_Problem description_: Each line holding the word "Channel" must appear in the answer, copied from the entries.

Input below:

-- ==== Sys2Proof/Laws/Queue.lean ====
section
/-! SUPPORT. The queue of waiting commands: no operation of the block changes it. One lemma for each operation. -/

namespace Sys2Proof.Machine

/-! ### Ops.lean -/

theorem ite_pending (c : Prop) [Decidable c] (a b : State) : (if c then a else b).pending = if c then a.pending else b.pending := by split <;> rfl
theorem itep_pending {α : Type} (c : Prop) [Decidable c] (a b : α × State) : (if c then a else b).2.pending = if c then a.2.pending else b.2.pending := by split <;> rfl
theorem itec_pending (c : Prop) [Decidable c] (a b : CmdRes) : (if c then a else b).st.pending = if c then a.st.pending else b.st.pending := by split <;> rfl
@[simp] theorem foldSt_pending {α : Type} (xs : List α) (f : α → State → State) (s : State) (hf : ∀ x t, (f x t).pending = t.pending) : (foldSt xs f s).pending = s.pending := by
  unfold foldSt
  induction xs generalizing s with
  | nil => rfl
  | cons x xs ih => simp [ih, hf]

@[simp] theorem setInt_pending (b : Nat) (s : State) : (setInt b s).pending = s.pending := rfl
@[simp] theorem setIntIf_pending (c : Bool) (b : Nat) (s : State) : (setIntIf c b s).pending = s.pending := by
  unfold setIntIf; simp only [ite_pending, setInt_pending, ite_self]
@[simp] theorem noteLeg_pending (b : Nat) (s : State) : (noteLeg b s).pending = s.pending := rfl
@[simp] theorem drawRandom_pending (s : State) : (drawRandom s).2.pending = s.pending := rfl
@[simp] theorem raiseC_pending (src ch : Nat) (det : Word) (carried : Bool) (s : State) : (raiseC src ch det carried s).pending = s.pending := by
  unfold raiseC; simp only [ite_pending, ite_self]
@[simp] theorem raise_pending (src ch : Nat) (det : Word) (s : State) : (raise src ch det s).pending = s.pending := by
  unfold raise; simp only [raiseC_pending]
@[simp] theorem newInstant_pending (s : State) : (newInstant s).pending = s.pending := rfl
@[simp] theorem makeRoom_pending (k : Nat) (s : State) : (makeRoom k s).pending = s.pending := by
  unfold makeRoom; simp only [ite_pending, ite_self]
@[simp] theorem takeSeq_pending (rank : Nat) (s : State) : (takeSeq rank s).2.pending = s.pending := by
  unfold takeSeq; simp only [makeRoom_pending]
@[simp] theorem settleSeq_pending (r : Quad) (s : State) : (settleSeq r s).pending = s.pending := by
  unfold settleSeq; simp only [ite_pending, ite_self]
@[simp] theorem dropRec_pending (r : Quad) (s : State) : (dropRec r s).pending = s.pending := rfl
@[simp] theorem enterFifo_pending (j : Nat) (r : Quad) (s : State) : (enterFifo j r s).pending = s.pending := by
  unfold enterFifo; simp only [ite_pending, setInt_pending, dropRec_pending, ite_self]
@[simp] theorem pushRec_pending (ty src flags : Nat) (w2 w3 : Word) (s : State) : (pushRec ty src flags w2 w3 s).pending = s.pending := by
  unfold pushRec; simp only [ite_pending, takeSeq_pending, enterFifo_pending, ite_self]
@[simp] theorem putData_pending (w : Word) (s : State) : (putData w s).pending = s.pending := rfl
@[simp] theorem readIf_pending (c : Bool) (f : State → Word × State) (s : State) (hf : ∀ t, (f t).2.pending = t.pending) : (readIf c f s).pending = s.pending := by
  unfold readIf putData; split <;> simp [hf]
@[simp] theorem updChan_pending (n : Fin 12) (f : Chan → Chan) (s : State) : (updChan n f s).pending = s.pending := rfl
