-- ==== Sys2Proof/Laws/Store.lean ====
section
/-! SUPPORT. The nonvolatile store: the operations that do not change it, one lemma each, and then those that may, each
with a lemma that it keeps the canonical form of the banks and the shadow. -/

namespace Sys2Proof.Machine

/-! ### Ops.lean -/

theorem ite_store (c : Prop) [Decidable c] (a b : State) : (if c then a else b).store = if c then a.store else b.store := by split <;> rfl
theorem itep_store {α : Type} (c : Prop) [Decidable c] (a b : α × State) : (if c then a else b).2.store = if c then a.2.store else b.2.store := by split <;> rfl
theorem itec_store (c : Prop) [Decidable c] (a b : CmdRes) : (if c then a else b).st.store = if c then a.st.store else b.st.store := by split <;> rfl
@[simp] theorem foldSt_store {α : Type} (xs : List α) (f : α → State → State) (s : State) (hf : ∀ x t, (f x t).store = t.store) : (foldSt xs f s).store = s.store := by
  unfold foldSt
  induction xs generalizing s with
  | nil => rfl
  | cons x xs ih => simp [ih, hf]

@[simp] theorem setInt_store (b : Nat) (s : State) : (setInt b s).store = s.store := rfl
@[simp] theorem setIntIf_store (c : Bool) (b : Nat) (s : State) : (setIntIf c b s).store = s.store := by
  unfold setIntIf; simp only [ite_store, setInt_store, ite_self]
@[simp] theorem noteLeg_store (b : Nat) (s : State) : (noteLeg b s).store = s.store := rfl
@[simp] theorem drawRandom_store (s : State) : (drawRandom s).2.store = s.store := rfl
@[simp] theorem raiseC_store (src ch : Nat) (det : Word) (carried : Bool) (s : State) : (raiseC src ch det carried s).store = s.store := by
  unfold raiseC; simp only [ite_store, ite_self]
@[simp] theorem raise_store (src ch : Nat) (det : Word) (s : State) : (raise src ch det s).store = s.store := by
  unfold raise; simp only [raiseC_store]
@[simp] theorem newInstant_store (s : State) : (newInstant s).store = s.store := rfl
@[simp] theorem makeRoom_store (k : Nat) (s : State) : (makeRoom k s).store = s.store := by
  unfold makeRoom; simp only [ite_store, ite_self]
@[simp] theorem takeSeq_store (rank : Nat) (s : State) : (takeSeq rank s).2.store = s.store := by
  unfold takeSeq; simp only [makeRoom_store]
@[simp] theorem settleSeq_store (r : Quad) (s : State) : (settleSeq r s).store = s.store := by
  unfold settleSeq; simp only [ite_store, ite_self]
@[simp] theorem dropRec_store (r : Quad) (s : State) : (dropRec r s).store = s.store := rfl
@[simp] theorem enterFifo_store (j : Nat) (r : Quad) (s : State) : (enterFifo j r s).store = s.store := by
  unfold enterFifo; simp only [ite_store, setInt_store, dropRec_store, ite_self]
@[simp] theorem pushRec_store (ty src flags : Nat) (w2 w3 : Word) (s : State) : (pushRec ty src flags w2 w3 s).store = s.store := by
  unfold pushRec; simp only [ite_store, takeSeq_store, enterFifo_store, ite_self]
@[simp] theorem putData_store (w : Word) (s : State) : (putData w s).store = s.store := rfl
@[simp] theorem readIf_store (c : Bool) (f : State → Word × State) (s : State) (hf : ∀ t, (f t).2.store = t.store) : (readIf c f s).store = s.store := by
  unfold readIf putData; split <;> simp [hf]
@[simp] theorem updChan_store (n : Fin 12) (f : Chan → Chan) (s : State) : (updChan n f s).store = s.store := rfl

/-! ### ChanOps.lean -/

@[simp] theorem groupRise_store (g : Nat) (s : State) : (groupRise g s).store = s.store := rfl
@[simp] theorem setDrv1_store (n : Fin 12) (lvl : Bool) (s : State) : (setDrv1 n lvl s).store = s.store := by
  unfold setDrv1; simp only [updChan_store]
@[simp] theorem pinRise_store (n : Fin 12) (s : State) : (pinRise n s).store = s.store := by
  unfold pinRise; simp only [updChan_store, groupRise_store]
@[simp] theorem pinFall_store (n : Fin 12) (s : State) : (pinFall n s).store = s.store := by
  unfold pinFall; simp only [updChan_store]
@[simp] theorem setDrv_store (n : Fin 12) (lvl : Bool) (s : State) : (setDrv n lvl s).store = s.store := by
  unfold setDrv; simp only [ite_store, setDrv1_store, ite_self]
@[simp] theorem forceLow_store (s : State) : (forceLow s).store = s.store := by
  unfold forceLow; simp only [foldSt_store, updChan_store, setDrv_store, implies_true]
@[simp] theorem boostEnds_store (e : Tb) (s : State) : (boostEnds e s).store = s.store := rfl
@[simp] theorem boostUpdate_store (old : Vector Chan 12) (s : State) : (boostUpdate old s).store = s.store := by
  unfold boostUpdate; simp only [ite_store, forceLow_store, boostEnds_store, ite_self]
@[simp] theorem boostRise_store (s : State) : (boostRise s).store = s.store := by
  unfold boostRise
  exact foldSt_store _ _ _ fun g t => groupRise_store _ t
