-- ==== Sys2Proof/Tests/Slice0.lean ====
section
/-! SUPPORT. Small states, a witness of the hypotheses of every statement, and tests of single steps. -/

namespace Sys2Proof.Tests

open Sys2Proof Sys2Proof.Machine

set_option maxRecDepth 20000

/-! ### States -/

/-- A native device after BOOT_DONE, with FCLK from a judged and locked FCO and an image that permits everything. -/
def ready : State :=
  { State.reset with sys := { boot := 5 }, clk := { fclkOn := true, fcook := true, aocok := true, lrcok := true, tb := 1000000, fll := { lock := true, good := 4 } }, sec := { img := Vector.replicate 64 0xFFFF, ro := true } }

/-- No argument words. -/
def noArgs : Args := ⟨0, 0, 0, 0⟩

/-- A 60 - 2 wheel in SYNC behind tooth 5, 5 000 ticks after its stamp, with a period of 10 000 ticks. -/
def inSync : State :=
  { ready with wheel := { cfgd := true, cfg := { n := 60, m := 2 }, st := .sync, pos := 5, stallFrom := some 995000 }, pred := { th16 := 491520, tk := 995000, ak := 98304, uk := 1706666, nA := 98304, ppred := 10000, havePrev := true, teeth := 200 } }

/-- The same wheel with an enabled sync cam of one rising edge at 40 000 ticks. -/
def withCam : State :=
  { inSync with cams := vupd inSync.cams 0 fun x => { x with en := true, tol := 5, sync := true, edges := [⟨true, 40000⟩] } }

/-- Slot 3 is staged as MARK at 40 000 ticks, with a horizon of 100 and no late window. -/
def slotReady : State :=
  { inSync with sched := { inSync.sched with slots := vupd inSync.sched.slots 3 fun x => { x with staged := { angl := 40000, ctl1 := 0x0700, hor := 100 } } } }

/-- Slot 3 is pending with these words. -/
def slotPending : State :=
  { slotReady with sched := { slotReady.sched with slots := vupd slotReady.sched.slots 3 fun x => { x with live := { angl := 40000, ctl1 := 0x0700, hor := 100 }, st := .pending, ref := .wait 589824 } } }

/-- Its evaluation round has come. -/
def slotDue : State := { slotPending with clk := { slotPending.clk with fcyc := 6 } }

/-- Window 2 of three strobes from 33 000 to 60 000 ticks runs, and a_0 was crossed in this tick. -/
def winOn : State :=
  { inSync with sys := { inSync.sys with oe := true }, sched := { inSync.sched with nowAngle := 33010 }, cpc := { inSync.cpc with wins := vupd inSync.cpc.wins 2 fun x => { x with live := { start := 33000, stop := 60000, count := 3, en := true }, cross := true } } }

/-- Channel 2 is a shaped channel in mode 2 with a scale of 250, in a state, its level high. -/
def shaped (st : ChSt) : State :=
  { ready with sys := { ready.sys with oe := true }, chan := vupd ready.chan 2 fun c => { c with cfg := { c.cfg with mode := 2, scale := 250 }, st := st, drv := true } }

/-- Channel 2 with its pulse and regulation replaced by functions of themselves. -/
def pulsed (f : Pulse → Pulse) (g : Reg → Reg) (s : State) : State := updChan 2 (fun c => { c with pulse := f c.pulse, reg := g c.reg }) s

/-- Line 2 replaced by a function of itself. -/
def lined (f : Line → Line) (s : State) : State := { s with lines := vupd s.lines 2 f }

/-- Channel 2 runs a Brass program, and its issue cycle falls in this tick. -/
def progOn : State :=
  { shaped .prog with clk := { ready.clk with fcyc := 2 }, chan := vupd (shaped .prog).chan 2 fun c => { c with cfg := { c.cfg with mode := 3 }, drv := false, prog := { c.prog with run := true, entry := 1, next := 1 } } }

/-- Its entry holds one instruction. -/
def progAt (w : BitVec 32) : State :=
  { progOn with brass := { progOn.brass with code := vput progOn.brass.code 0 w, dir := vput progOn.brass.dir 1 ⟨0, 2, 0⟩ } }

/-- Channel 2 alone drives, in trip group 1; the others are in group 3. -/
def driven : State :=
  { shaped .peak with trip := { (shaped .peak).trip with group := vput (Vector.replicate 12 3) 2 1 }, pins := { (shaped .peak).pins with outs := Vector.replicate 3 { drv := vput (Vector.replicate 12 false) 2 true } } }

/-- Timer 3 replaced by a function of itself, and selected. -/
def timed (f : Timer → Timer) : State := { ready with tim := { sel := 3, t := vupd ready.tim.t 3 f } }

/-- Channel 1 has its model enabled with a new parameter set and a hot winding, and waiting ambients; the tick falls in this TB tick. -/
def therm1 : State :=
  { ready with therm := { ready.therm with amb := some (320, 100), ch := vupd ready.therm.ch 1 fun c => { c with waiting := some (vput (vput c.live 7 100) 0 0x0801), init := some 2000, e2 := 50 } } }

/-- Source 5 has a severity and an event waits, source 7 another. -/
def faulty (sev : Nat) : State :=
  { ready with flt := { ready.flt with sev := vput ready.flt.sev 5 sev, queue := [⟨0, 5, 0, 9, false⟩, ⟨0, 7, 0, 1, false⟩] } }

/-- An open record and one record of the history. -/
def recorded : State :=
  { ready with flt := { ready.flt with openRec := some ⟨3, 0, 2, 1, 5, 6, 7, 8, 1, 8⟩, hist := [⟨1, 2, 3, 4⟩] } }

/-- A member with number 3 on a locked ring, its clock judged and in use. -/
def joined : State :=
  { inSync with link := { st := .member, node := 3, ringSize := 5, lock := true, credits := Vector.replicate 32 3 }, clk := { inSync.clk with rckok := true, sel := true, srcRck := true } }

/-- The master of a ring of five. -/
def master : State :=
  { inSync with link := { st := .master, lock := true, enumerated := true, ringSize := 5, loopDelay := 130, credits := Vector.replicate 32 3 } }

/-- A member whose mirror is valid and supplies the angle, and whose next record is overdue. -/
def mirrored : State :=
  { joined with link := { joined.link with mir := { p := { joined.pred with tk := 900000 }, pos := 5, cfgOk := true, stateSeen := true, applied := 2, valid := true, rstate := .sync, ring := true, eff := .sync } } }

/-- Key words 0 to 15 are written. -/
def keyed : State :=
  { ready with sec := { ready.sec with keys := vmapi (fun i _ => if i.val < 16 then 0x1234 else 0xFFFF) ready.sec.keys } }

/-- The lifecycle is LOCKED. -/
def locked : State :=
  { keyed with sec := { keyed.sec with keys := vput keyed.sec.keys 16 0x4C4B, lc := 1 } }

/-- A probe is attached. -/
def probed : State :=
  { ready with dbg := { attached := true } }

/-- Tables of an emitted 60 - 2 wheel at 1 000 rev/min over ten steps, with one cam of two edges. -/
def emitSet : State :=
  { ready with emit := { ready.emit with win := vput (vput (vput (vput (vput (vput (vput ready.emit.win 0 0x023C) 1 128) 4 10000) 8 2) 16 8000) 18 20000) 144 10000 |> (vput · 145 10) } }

End of Input.

_Solution below_:
/-- Channel 2 is a shaped channel in mode 2 with a scale of 250, in a state, its level high. -/
/-- Channel 2 with its pulse and regulation replaced by functions of themselves. -/
/-- Channel 2 runs a Brass program, and its issue cycle falls in this tick. -/
/-- Channel 2 alone drives, in trip group 1; the others are in group 3. -/
/-- Channel 1 has its model enabled with a new parameter set and a hot winding, and waiting ambients; the tick falls in this TB tick. -/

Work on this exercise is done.